Print each line once more, unchanged, from the line holding "r f).can i = s.can i := rfl" to the end of the listing below.

== Segment start ==

/-! ### onFb -/

@[simp] theorem State.onFb_pending (c : Ch) (f : Fb → Fb) : (s.onFb c f).pending = s.pending := rfl
@[simp] theorem State.onFb_phase (c : Ch) (f : Fb → Fb) : (s.onFb c f).phase = s.phase := rfl
@[simp] theorem State.onFb_fc (c : Ch) (f : Fb → Fb) : (s.onFb c f).fc = s.fc := rfl
@[simp] theorem State.onFb_runFc (c : Ch) (f : Fb → Fb) : (s.onFb c f).runFc = s.runFc := rfl
@[simp] theorem State.onFb_time (c : Ch) (f : Fb → Fb) : (s.onFb c f).time = s.time := rfl
@[simp] theorem State.onFb_timeFrac (c : Ch) (f : Fb → Fb) : (s.onFb c f).timeFrac = s.timeFrac := rfl
@[simp] theorem State.onFb_slotTime (c : Ch) (f : Fb → Fb) : (s.onFb c f).slotTime = s.slotTime := rfl
@[simp] theorem State.onFb_istep (c : Ch) (f : Fb → Fb) : (s.onFb c f).istep = s.istep := rfl
@[simp] theorem State.onFb_pulses (c : Ch) (f : Fb → Fb) : (s.onFb c f).pulses = s.pulses := rfl
@[simp] theorem State.onFb_params (c : Ch) (f : Fb → Fb) : (s.onFb c f).params = s.params := rfl
@[simp] theorem State.onFb_chans (c : Ch) (f : Fb → Fb) : (s.onFb c f).chans = s.chans := rfl
@[simp] theorem State.onFb_pairs (c : Ch) (f : Fb → Fb) : (s.onFb c f).pairs = s.pairs := rfl
@[simp] theorem State.onFb_groups (c : Ch) (f : Fb → Fb) : (s.onFb c f).groups = s.groups := rfl
@[simp] theorem State.onFb_banks (c : Ch) (f : Fb → Fb) : (s.onFb c f).banks = s.banks := rfl
@[simp] theorem State.onFb_pd (c : Ch) (f : Fb → Fb) : (s.onFb c f).pd = s.pd := rfl
@[simp] theorem State.onFb_link (c : Ch) (f : Fb → Fb) : (s.onFb c f).link = s.link := rfl
@[simp] theorem State.onFb_rules (c : Ch) (f : Fb → Fb) : (s.onFb c f).rules = s.rules := rfl
@[simp] theorem State.onFb_modClk (c : Ch) (f : Fb → Fb) : (s.onFb c f).modClk = s.modClk := rfl
@[simp] theorem State.onFb_slotFc (c : Ch) (f : Fb → Fb) : (s.onFb c f).slotFc = s.slotFc := rfl
@[simp] theorem State.onFb_lostClks (c : Ch) (f : Fb → Fb) : (s.onFb c f).lostClks = s.lostClks := rfl
@[simp] theorem State.onFb_mods (c : Ch) (f : Fb → Fb) : (s.onFb c f).mods = s.mods := rfl
@[simp] theorem State.onFb_entries (c : Ch) (f : Fb → Fb) : (s.onFb c f).entries = s.entries := rfl
@[simp] theorem State.onFb_gbs (c : Ch) (f : Fb → Fb) : (s.onFb c f).gbs = s.gbs := rfl
@[simp] theorem State.onFb_flts (c : Ch) (f : Fb → Fb) : (s.onFb c f).flts = s.flts := rfl
@[simp] theorem State.onFb_cmps (c : Ch) (f : Fb → Fb) : (s.onFb c f).cmps = s.cmps := rfl
@[simp] theorem State.onFb_cans (c : Ch) (f : Fb → Fb) : (s.onFb c f).cans = s.cans := rfl
@[simp] theorem State.onFb_auxs (c : Ch) (f : Fb → Fb) : (s.onFb c f).auxs = s.auxs := rfl
@[simp] theorem State.onFb_trips (c : Ch) (f : Fb → Fb) : (s.onFb c f).trips = s.trips := rfl
@[simp] theorem State.onFb_mbx (c : Ch) (f : Fb → Fb) : (s.onFb c f).mbx = s.mbx := rfl
@[simp] theorem State.onFb_hp (c : Ch) (f : Fb → Fb) : (s.onFb c f).hp = s.hp := rfl
@[simp] theorem State.onFb_boot (c : Ch) (f : Fb → Fb) : (s.onFb c f).boot = s.boot := rfl
@[simp] theorem State.onFb_power (c : Ch) (f : Fb → Fb) : (s.onFb c f).power = s.power := rfl
@[simp] theorem State.onFb_sec (c : Ch) (f : Fb → Fb) : (s.onFb c f).sec = s.sec := rfl
@[simp] theorem State.onFb_otp (c : Ch) (f : Fb → Fb) : (s.onFb c f).otp = s.otp := rfl
@[simp] theorem State.onFb_chan (c : Ch) (f : Fb → Fb) (i : Ch) : (s.onFb c f).chan i = s.chan i := rfl
@[simp] theorem State.onFb_bank (c : Ch) (f : Fb → Fb) (i : BankIx) : (s.onFb c f).bank i = s.bank i := rfl
@[simp] theorem State.onFb_pdChan (c : Ch) (f : Fb → Fb) (i : Ch) : (s.onFb c f).pdChan i = s.pdChan i := rfl
@[simp] theorem State.onFb_pdBank (c : Ch) (f : Fb → Fb) (i : BankIx) : (s.onFb c f).pdBank i = s.pdBank i := rfl
@[simp] theorem State.onFb_rule (c : Ch) (f : Fb → Fb) (i : RuleIx) : (s.onFb c f).rule i = s.rule i := rfl
@[simp] theorem State.onFb_modu (c : Ch) (f : Fb → Fb) (i : ModIx) : (s.onFb c f).modu i = s.modu i := rfl
@[simp] theorem State.onFb_gb (c : Ch) (f : Fb → Fb) (i : EntryIx) : (s.onFb c f).gb i = s.gb i := rfl
@[simp] theorem State.onFb_flt (c : Ch) (f : Fb → Fb) (i : FltIx) : (s.onFb c f).flt i = s.flt i := rfl
@[simp] theorem State.onFb_can (c : Ch) (f : Fb → Fb) (i : CanIx) : (s.onFb c f).can i = s.can i := rfl
@[simp] theorem State.onFb_aux (c : Ch) (f : Fb → Fb) (i : AuxIx) : (s.onFb c f).aux i = s.aux i := rfl
@[simp] theorem State.onFb_trip (c : Ch) (f : Fb → Fb) (i : TripIx) : (s.onFb c f).trip i = s.trip i := rfl
@[simp] theorem State.onFb_par (c : Ch) (f : Fb → Fb) (x y : Nat) : (s.onFb c f).par x y = s.par x y := rfl
@[simp] theorem State.onFb_hwOn (c : Ch) (f : Fb → Fb) : (s.onFb c f).hwOn = s.hwOn := rfl
@[simp] theorem State.onFb_fwOn (c : Ch) (f : Fb → Fb) : (s.onFb c f).fwOn = s.fwOn := rfl
@[simp] theorem State.onFb_caps (c : Ch) (f : Fb → Fb) : (s.onFb c f).caps = s.caps := rfl
@[simp] theorem State.onFb_suppressed (c : Ch) (f : Fb → Fb) (x : Nat) : (s.onFb c f).suppressed x = s.suppressed x := rfl

/-! ### onRule -/

@[simp] theorem State.onRule_pending (r : RuleIx) (f : Rule → Rule) : (s.onRule r f).pending = s.pending := rfl
@[simp] theorem State.onRule_phase (r : RuleIx) (f : Rule → Rule) : (s.onRule r f).phase = s.phase := rfl
@[simp] theorem State.onRule_fc (r : RuleIx) (f : Rule → Rule) : (s.onRule r f).fc = s.fc := rfl
@[simp] theorem State.onRule_runFc (r : RuleIx) (f : Rule → Rule) : (s.onRule r f).runFc = s.runFc := rfl
@[simp] theorem State.onRule_time (r : RuleIx) (f : Rule → Rule) : (s.onRule r f).time = s.time := rfl
@[simp] theorem State.onRule_timeFrac (r : RuleIx) (f : Rule → Rule) : (s.onRule r f).timeFrac = s.timeFrac := rfl
@[simp] theorem State.onRule_slotTime (r : RuleIx) (f : Rule → Rule) : (s.onRule r f).slotTime = s.slotTime := rfl
@[simp] theorem State.onRule_istep (r : RuleIx) (f : Rule → Rule) : (s.onRule r f).istep = s.istep := rfl
@[simp] theorem State.onRule_pulses (r : RuleIx) (f : Rule → Rule) : (s.onRule r f).pulses = s.pulses := rfl
@[simp] theorem State.onRule_params (r : RuleIx) (f : Rule → Rule) : (s.onRule r f).params = s.params := rfl
@[simp] theorem State.onRule_chans (r : RuleIx) (f : Rule → Rule) : (s.onRule r f).chans = s.chans := rfl
@[simp] theorem State.onRule_pairs (r : RuleIx) (f : Rule → Rule) : (s.onRule r f).pairs = s.pairs := rfl
@[simp] theorem State.onRule_groups (r : RuleIx) (f : Rule → Rule) : (s.onRule r f).groups = s.groups := rfl
@[simp] theorem State.onRule_banks (r : RuleIx) (f : Rule → Rule) : (s.onRule r f).banks = s.banks := rfl
@[simp] theorem State.onRule_pd (r : RuleIx) (f : Rule → Rule) : (s.onRule r f).pd = s.pd := rfl
@[simp] theorem State.onRule_link (r : RuleIx) (f : Rule → Rule) : (s.onRule r f).link = s.link := rfl
@[simp] theorem State.onRule_fbs (r : RuleIx) (f : Rule → Rule) : (s.onRule r f).fbs = s.fbs := rfl
@[simp] theorem State.onRule_modClk (r : RuleIx) (f : Rule → Rule) : (s.onRule r f).modClk = s.modClk := rfl
@[simp] theorem State.onRule_slotFc (r : RuleIx) (f : Rule → Rule) : (s.onRule r f).slotFc = s.slotFc := rfl
@[simp] theorem State.onRule_lostClks (r : RuleIx) (f : Rule → Rule) : (s.onRule r f).lostClks = s.lostClks := rfl
@[simp] theorem State.onRule_mods (r : RuleIx) (f : Rule → Rule) : (s.onRule r f).mods = s.mods := rfl
@[simp] theorem State.onRule_entries (r : RuleIx) (f : Rule → Rule) : (s.onRule r f).entries = s.entries := rfl
@[simp] theorem State.onRule_gbs (r : RuleIx) (f : Rule → Rule) : (s.onRule r f).gbs = s.gbs := rfl
@[simp] theorem State.onRule_flts (r : RuleIx) (f : Rule → Rule) : (s.onRule r f).flts = s.flts := rfl
@[simp] theorem State.onRule_cmps (r : RuleIx) (f : Rule → Rule) : (s.onRule r f).cmps = s.cmps := rfl
@[simp] theorem State.onRule_cans (r : RuleIx) (f : Rule → Rule) : (s.onRule r f).cans = s.cans := rfl
@[simp] theorem State.onRule_auxs (r : RuleIx) (f : Rule → Rule) : (s.onRule r f).auxs = s.auxs := rfl
@[simp] theorem State.onRule_trips (r : RuleIx) (f : Rule → Rule) : (s.onRule r f).trips = s.trips := rfl
@[simp] theorem State.onRule_mbx (r : RuleIx) (f : Rule → Rule) : (s.onRule r f).mbx = s.mbx := rfl
@[simp] theorem State.onRule_hp (r : RuleIx) (f : Rule → Rule) : (s.onRule r f).hp = s.hp := rfl
@[simp] theorem State.onRule_boot (r : RuleIx) (f : Rule → Rule) : (s.onRule r f).boot = s.boot := rfl
@[simp] theorem State.onRule_power (r : RuleIx) (f : Rule → Rule) : (s.onRule r f).power = s.power := rfl
@[simp] theorem State.onRule_sec (r : RuleIx) (f : Rule → Rule) : (s.onRule r f).sec = s.sec := rfl
@[simp] theorem State.onRule_otp (r : RuleIx) (f : Rule → Rule) : (s.onRule r f).otp = s.otp := rfl
@[simp] theorem State.onRule_chan (r : RuleIx) (f : Rule → Rule) (i : Ch) : (s.onRule r f).chan i = s.chan i := rfl
@[simp] theorem State.onRule_bank (r : RuleIx) (f : Rule → Rule) (i : BankIx) : (s.onRule r f).bank i = s.bank i := rfl
@[simp] theorem State.onRule_pdChan (r : RuleIx) (f : Rule → Rule) (i : Ch) : (s.onRule r f).pdChan i = s.pdChan i := rfl
@[simp] theorem State.onRule_pdBank (r : RuleIx) (f : Rule → Rule) (i : BankIx) : (s.onRule r f).pdBank i = s.pdBank i := rfl
@[simp] theorem State.onRule_fb (r : RuleIx) (f : Rule → Rule) (i : Ch) : (s.onRule r f).fb i = s.fb i := rfl
@[simp] theorem State.onRule_modu (r : RuleIx) (f : Rule → Rule) (i : ModIx) : (s.onRule r f).modu i = s.modu i := rfl
@[simp] theorem State.onRule_gb (r : RuleIx) (f : Rule → Rule) (i : EntryIx) : (s.onRule r f).gb i = s.gb i := rfl
@[simp] theorem State.onRule_flt (r : RuleIx) (f : Rule → Rule) (i : FltIx) : (s.onRule r f).flt i = s.flt i := rfl
@[simp] theorem State.onRule_can (r : RuleIx) (f : Rule → Rule) (i : CanIx) : (s.onRule r f).can i = s.can i := rfl
@[simp] theorem State.onRule_aux (r : RuleIx) (f : Rule → Rule) (i : AuxIx) : (s.onRule r f).aux i = s.aux i := rfl
@[simp] theorem State.onRule_trip (r : RuleIx) (f : Rule → Rule) (i : TripIx) : (s.onRule r f).trip i = s.trip i := rfl
@[simp] theorem State.onRule_par (r : RuleIx) (f : Rule → Rule) (x y : Nat) : (s.onRule r f).par x y = s.par x y := rfl
@[simp] theorem State.onRule_hwOn (r : RuleIx) (f : Rule → Rule) : (s.onRule r f).hwOn = s.hwOn := rfl
@[simp] theorem State.onRule_fwOn (r : RuleIx) (f : Rule → Rule) : (s.onRule r f).fwOn = s.fwOn := rfl
@[simp] theorem State.onRule_caps (r : RuleIx) (f : Rule → Rule) : (s.onRule r f).caps = s.caps := rfl
@[simp] theorem State.onRule_suppressed (r : RuleIx) (f : Rule → Rule) (x : Nat) : (s.onRule r f).suppressed x = s.suppressed x := rfl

== Segment end ==

» Solution
@[simp] theorem State.onRule_can (r : RuleIx) (f : Rule → Rule) (i : CanIx) : (s.onRule r f).can i = s.can i := rfl
@[simp] theorem State.onRule_aux (r : RuleIx) (f : Rule → Rule) (i : AuxIx) : (s.onRule r f).aux i = s.aux i := rfl
@[simp] theorem State.onRule_trip (r : RuleIx) (f : Rule → Rule) (i : TripIx) : (s.onRule r f).trip i = s.trip i := rfl
@[simp] theorem State.onRule_par (r : RuleIx) (f : Rule → Rule) (x y : Nat) : (s.onRule r f).par x y = s.par x y := rfl
@[simp] theorem State.onRule_hwOn (r : RuleIx) (f : Rule → Rule) : (s.onRule r f).hwOn = s.hwOn := rfl
@[simp] theorem State.onRule_fwOn (r : RuleIx) (f : Rule → Rule) : (s.onRule r f).fwOn = s.fwOn := rfl
@[simp] theorem State.onRule_caps (r : RuleIx) (f : Rule → Rule) : (s.onRule r f).caps = s.caps := rfl
@[simp] theorem State.onRule_suppressed (r : RuleIx) (f : Rule → Rule) (x : Nat) : (s.onRule r f).suppressed x = s.suppressed x := rfl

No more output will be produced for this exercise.